• GOAL OF THE EXERCISE: Reproduce the records exactly, beginning with their first line and ending with the line that contains "def okT : TL", and output nothing more.

• INPUT DATA:
----------------------------------------
-- ==== Sys2Proof/Tests/Slice0.lean ====
section
/-! SUPPORT. Tests. The ill-formed terms that the checks refuse; words written out from the encodings of the spec, which decode to the
instructions they stand for; states and operands that meet the hypotheses of the statements; and the worked examples of the spec. -/

set_option Elab.async false

namespace Sys2Proof.Tests
open Sys2Proof Sys2Proof.Machine Sys2Proof.Claims

/-! ### Well-formedness: each check refuses an ill-formed term -/

def okV : V4 := { pfx := none, tok := 0, mask := 0, ty := 0, vd := 1, va := 2, vb := 3, vc := 0 }
def okM : VM := { pfx := none, tok := 0, mask := 0, ty := 0, cls := 0, h := 0, xo := 0, v := 1, tail := 0 }
def okT : TL := { pfx := none, tok := 0, ta := 0, c := 0, hint := 0, cls := 0, h := 0, xa := 0, xb := 0, n12 := 0, tr := 0 }
def okX : MX := { pfx := none, tok := 0, acc := 0, hint := 0, ta := 0, ac := 0, tb := 0, bc := 0, va := 0, vb := 0, mask := 0, ty := 0 }

theorem test_wf_accepts : ([.vadd okV, .vld okM, .vgath okM, .nstv okM, .tadv okT, .mma okX, .accz okX, .cqpm 0 5 0 0 0 0,
    .entryComplete 192 2 false, .tileFillComplete 191 63, .queueNotify 63 2047 0, .illegalEncoding .opcode 4] : List Instr).all Instr.wf = true := by
  decide

theorem test_wf_refuses_prefixes : ([.vadd { okV with pfx := some (.pxm 3 0 0) }, .vadd { okV with pfx := some (.pxm 0 3 0) },
    .vadd { okV with pfx := some (.pxm 0 0 6) }, .vadd { okV with pfx := some (.pxc 0 1 1) }, .vadd { okV with pfx := some (.pxo 1) },
    .vcvt { okV with vb := 0, pfx := some (.pxs 3) }, .vst { okM with pfx := some (.pxm 0 0 0) }, .tadv { okT with pfx := some (.pxc 0 1 0) },
    .mma { okX with pfx := some (.pxo 1) }] : List Instr).all (fun i => !i.wf) = true := by decide

theorem test_wf_refuses_vector_fields : ([.vadd { okV with ty := 15 }, .vadd { okV with vd := 773 }, .vadd { okV with va := 783 },
    .vadd { okV with vb := 780 }, .vadd { okV with vc := 1 }, .vfma { okV with vc := 780 }, .vabs okV, .vcmp 0 { okV with vc := 1 },
    .vrot { okV with vc := 1 }, .vmsk { okV with mask := 1 }, .vmsk { okV with vc := 4 }, .vmaskq okV, .vdrain { okV with vb := 1 },
    .vret { okV with vd := 0, vb := 1 }, .vret { okV with vd := 0, vb := 0, vc := 1 }, .vcvt { okV with vc := 1 },
    .vqnt { okV with pfx := some (.pxs 1) }] : List Instr).all (fun i => !i.wf) = true := by decide

theorem test_wf_refuses_memory_fields : ([.vld { okM with ty := 15 }, .vld { okM with v := 773 }, .vgath { okM with tail := 1024 },
    .vscat { okM with tail := 773 }, .nstv { okM with tail := 3 }, .nstv { okM with tail := 64 }, .nstv { okM with h := 1 },
    .nstv { okM with xo := 1 }] : List Instr).all (fun i => !i.wf) = true := by decide
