-- ==== Sys2Proof/Machine/Core.lean ====
section
/-! DEFINITION. The machine behind the host's interface. -/

def Sys2Proof.core : Host.Core :=
  { State := Sys2Proof.Machine.State, Fault := Sys2Proof.Machine.Fault,
    Refusal := Sys2Proof.Machine.Refusal, step := Sys2Proof.Machine.step,
    reset := Sys2Proof.Machine.State.reset }
end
----------------------------------------
• EXERCISE OUTPUT:
-- ==== Sys2Proof/Tests/Slice0.lean ====
section
/-! SUPPORT. Tests. The ill-formed terms that the checks refuse; words written out from the encodings of the spec, which decode to the
instructions they stand for; states and operands that meet the hypotheses of the statements; and the worked examples of the spec. -/

set_option Elab.async false

namespace Sys2Proof.Tests
open Sys2Proof Sys2Proof.Machine Sys2Proof.Claims

/-! ### Well-formedness: each check refuses an ill-formed term -/

def okV : V4 := { pfx := none, tok := 0, mask := 0, ty := 0, vd := 1, va := 2, vb := 3, vc := 0 }
def okM : VM := { pfx := none, tok := 0, mask := 0, ty := 0, cls := 0, h := 0, xo := 0, v := 1, tail := 0 }
def okT : TL := { pfx := none, tok := 0, ta := 0, c := 0, hint := 0, cls := 0, h := 0, xa := 0, xb := 0, n12 := 0, tr := 0 }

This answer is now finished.